== Segment start ==

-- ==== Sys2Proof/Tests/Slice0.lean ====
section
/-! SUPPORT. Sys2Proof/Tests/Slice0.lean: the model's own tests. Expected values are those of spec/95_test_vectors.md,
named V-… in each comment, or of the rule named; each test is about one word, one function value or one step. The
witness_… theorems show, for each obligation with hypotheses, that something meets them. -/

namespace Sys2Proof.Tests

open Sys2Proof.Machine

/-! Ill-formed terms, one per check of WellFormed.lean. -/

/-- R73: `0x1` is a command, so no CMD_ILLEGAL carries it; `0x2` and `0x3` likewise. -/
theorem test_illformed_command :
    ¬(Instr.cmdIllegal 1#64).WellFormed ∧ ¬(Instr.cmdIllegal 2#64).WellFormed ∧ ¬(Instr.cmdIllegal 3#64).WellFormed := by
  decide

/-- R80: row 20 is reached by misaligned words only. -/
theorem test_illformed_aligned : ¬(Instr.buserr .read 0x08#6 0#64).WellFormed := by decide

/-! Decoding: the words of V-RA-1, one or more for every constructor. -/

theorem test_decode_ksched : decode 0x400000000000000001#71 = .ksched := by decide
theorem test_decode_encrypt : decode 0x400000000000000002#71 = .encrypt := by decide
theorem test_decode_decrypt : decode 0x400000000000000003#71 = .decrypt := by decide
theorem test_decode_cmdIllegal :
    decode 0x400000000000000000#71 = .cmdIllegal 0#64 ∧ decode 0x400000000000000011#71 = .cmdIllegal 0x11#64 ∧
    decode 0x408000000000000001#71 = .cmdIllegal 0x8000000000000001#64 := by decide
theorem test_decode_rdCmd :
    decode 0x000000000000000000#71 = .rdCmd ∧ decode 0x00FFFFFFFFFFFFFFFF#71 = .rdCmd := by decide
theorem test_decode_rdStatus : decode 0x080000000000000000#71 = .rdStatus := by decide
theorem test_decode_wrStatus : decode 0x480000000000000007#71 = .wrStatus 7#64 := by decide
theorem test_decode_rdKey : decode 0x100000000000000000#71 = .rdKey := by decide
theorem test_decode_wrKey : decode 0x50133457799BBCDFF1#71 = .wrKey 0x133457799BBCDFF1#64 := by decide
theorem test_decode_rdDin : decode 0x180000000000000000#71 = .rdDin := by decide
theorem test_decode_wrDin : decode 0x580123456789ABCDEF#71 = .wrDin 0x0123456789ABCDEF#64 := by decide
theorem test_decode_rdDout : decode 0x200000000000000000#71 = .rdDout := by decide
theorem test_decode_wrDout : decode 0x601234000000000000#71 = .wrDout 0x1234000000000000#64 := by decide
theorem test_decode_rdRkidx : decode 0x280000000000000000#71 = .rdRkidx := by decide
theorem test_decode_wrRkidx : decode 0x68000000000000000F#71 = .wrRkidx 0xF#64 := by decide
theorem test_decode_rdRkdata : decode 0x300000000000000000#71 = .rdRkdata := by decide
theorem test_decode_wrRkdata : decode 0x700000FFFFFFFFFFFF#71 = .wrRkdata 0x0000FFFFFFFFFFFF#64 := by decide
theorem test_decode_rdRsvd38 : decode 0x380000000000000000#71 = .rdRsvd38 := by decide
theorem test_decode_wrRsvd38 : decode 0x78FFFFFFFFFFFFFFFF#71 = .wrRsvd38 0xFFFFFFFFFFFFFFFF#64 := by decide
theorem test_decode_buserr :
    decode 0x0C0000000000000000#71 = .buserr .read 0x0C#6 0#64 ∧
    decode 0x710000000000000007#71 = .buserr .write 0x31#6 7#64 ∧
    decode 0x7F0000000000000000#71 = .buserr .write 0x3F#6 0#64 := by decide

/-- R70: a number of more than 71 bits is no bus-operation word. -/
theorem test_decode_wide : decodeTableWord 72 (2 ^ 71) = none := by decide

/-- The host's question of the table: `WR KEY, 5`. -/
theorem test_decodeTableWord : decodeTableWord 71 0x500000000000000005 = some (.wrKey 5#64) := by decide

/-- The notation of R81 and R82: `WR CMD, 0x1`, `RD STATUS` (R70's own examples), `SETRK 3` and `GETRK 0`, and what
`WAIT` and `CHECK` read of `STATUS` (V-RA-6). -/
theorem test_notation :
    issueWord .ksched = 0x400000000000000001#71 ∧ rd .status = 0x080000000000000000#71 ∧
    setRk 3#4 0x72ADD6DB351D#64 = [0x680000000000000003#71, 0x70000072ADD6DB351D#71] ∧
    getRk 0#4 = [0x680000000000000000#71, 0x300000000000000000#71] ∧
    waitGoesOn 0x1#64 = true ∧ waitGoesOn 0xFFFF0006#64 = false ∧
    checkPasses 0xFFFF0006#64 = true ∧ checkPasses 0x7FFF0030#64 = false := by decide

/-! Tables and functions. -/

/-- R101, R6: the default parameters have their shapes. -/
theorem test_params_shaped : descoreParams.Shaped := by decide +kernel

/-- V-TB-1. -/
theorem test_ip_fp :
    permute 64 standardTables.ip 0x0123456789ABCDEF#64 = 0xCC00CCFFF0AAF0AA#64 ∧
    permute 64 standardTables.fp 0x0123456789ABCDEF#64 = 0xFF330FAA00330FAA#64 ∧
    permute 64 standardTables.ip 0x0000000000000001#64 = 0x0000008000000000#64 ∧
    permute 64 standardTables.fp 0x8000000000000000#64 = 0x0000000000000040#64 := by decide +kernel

== Segment end ==
== Segment start ==

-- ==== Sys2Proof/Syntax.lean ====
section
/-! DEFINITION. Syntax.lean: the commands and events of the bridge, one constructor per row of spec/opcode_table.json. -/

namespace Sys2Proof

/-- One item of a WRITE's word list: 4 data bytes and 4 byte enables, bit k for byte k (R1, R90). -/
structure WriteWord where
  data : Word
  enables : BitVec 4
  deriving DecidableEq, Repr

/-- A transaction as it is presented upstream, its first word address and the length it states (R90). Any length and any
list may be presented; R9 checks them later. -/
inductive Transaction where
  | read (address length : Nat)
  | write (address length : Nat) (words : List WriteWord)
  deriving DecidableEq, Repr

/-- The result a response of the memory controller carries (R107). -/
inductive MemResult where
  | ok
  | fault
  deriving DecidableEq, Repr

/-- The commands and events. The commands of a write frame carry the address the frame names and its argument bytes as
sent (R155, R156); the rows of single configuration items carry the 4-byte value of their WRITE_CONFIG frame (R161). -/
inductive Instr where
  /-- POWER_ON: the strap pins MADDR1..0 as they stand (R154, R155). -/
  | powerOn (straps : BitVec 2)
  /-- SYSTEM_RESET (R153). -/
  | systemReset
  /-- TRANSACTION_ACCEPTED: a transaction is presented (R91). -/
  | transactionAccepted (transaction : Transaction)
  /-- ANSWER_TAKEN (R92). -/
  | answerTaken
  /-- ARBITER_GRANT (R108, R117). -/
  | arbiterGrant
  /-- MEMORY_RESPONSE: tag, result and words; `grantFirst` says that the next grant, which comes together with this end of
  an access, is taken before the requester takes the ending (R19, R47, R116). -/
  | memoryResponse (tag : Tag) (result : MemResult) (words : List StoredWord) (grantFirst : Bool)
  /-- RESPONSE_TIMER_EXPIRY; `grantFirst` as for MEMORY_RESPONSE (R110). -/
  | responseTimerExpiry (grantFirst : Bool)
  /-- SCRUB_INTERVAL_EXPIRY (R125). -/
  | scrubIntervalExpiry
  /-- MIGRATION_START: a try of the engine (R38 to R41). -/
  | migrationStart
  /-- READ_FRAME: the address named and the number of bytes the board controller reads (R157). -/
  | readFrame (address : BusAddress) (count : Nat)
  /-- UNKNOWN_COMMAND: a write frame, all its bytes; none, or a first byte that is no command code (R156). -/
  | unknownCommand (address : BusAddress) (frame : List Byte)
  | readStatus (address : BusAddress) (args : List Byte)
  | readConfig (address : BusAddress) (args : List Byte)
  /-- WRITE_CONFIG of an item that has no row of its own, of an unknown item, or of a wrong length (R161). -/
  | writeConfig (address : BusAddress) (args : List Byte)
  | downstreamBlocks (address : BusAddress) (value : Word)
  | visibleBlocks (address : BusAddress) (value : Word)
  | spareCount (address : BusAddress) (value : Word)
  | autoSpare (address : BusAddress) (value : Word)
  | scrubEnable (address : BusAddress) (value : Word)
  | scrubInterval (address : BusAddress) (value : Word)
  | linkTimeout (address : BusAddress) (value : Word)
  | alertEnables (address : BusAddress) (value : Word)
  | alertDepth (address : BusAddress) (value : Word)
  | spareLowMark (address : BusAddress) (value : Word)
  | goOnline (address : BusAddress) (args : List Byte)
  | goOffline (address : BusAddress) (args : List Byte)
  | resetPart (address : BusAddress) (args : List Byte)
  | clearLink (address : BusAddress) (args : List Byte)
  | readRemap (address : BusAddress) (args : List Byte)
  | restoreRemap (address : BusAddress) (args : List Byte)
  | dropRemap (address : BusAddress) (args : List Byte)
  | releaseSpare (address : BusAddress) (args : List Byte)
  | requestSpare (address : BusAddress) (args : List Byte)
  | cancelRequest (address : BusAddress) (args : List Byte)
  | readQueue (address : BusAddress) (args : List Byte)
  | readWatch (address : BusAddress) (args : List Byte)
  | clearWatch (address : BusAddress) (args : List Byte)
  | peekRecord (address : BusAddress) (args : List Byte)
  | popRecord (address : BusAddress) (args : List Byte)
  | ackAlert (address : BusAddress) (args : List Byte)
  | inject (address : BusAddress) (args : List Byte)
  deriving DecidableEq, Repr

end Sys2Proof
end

== Segment end ==

What is required: What you give back should be only the lines of the records above, starting at the line with "restoreRemap (address : BusAddress) (args : List Byte)" and ending at the line with "peekRecord (address : BusAddress) (args : List Byte)", restated word for word.

Result:
  | restoreRemap (address : BusAddress) (args : List Byte)
  | dropRemap (address : BusAddress) (args : List Byte)
  | releaseSpare (address : BusAddress) (args : List Byte)
  | requestSpare (address : BusAddress) (args : List Byte)
  | cancelRequest (address : BusAddress) (args : List Byte)
  | readQueue (address : BusAddress) (args : List Byte)
  | readWatch (address : BusAddress) (args : List Byte)
  | clearWatch (address : BusAddress) (args : List Byte)
  | peekRecord (address : BusAddress) (args : List Byte)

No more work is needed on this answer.